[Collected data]

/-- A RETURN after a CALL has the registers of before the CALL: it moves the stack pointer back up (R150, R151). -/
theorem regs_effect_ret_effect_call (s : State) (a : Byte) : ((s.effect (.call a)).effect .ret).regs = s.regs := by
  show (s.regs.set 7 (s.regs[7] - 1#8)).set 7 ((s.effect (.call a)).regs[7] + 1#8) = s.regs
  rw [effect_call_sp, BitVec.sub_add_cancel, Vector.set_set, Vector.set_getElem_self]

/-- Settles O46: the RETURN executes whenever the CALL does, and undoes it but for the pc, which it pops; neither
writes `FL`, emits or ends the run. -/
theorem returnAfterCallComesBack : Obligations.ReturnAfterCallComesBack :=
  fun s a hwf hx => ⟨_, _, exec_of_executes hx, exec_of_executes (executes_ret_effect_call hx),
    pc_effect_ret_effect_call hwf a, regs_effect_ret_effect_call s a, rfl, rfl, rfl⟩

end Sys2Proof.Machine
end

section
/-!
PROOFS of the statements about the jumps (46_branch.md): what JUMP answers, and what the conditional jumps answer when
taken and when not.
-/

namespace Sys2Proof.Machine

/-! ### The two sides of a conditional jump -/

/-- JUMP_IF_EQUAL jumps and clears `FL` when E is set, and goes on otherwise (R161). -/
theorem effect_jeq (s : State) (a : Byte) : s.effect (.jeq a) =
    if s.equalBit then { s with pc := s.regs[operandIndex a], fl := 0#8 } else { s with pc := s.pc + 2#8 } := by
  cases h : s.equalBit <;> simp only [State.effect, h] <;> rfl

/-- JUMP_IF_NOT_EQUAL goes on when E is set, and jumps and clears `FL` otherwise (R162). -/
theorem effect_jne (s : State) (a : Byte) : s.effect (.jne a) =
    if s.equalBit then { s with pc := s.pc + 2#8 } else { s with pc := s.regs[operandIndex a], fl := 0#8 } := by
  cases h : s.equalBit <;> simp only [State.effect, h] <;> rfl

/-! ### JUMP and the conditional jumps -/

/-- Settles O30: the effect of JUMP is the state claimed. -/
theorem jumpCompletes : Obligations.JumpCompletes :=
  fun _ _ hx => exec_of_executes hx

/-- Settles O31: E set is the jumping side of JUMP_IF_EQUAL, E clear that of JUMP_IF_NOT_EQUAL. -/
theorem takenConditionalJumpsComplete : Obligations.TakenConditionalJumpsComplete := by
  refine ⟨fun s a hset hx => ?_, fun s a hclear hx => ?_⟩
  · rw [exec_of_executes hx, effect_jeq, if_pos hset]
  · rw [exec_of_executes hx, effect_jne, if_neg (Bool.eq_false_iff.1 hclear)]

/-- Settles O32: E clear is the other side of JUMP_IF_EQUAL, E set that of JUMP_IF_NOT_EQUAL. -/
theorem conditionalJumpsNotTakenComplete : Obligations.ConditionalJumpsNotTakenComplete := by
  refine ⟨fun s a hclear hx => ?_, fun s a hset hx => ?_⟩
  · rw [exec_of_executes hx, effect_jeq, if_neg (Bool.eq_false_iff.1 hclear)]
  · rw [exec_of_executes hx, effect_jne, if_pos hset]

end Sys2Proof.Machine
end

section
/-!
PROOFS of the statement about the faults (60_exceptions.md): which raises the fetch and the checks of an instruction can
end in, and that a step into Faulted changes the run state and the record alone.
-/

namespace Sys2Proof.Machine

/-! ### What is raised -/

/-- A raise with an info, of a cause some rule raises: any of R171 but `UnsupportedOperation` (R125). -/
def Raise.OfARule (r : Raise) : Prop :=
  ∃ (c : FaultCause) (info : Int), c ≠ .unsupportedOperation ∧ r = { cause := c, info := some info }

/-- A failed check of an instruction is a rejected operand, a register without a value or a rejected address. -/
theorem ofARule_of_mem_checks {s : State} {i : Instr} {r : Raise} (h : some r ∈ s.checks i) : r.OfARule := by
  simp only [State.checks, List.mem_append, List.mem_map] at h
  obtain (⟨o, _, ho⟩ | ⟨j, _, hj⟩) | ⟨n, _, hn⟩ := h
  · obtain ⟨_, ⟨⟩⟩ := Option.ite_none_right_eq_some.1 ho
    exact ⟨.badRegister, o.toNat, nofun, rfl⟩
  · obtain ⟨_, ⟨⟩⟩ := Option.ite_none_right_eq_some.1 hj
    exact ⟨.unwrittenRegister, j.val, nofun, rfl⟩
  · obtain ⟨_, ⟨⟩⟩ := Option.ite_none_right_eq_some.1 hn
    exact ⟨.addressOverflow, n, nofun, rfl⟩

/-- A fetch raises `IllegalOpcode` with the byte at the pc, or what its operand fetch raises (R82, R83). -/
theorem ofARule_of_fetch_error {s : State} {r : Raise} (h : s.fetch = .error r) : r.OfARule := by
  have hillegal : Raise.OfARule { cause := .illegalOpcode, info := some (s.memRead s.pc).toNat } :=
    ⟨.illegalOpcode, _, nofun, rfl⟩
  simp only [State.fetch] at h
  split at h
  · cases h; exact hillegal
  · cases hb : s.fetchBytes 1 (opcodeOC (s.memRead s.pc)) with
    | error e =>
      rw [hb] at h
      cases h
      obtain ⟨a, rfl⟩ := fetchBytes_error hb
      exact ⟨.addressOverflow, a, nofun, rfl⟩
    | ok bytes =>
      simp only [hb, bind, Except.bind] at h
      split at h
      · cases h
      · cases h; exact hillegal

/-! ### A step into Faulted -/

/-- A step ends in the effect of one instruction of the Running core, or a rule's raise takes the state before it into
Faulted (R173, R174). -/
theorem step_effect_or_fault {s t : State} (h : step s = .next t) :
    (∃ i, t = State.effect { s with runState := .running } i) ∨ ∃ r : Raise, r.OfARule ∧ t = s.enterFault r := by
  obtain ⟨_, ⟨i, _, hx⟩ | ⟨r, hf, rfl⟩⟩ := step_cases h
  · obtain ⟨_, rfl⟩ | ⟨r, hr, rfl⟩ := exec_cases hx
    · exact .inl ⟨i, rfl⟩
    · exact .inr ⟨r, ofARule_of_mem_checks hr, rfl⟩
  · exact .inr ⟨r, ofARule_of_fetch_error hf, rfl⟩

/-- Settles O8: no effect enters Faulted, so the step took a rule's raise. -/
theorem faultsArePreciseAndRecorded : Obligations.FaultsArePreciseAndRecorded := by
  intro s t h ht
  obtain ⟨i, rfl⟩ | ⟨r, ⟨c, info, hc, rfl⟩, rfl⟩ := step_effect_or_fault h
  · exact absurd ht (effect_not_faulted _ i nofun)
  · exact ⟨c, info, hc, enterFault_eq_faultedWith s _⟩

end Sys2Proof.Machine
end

◆ **What you have to do**
Beginning with the top line of the data above, output every line exactly until the one that contains "theorem effect_jeq (s", and include that one too.

◆ **Task result**
/-- A RETURN after a CALL has the registers of before the CALL: it moves the stack pointer back up (R150, R151). -/
theorem regs_effect_ret_effect_call (s : State) (a : Byte) : ((s.effect (.call a)).effect .ret).regs = s.regs := by
  show (s.regs.set 7 (s.regs[7] - 1#8)).set 7 ((s.effect (.call a)).regs[7] + 1#8) = s.regs
  rw [effect_call_sp, BitVec.sub_add_cancel, Vector.set_set, Vector.set_getElem_self]

/-- Settles O46: the RETURN executes whenever the CALL does, and undoes it but for the pc, which it pops; neither
writes `FL`, emits or ends the run. -/
theorem returnAfterCallComesBack : Obligations.ReturnAfterCallComesBack :=
  fun s a hwf hx => ⟨_, _, exec_of_executes hx, exec_of_executes (executes_ret_effect_call hx),
    pc_effect_ret_effect_call hwf a, regs_effect_ret_effect_call s a, rfl, rfl, rfl⟩

end Sys2Proof.Machine
end

section
/-!
PROOFS of the statements about the jumps (46_branch.md): what JUMP answers, and what the conditional jumps answer when
taken and when not.
-/

namespace Sys2Proof.Machine

/-! ### The two sides of a conditional jump -/

/-- JUMP_IF_EQUAL jumps and clears `FL` when E is set, and goes on otherwise (R161). -/
theorem effect_jeq (s : State) (a : Byte) : s.effect (.jeq a) =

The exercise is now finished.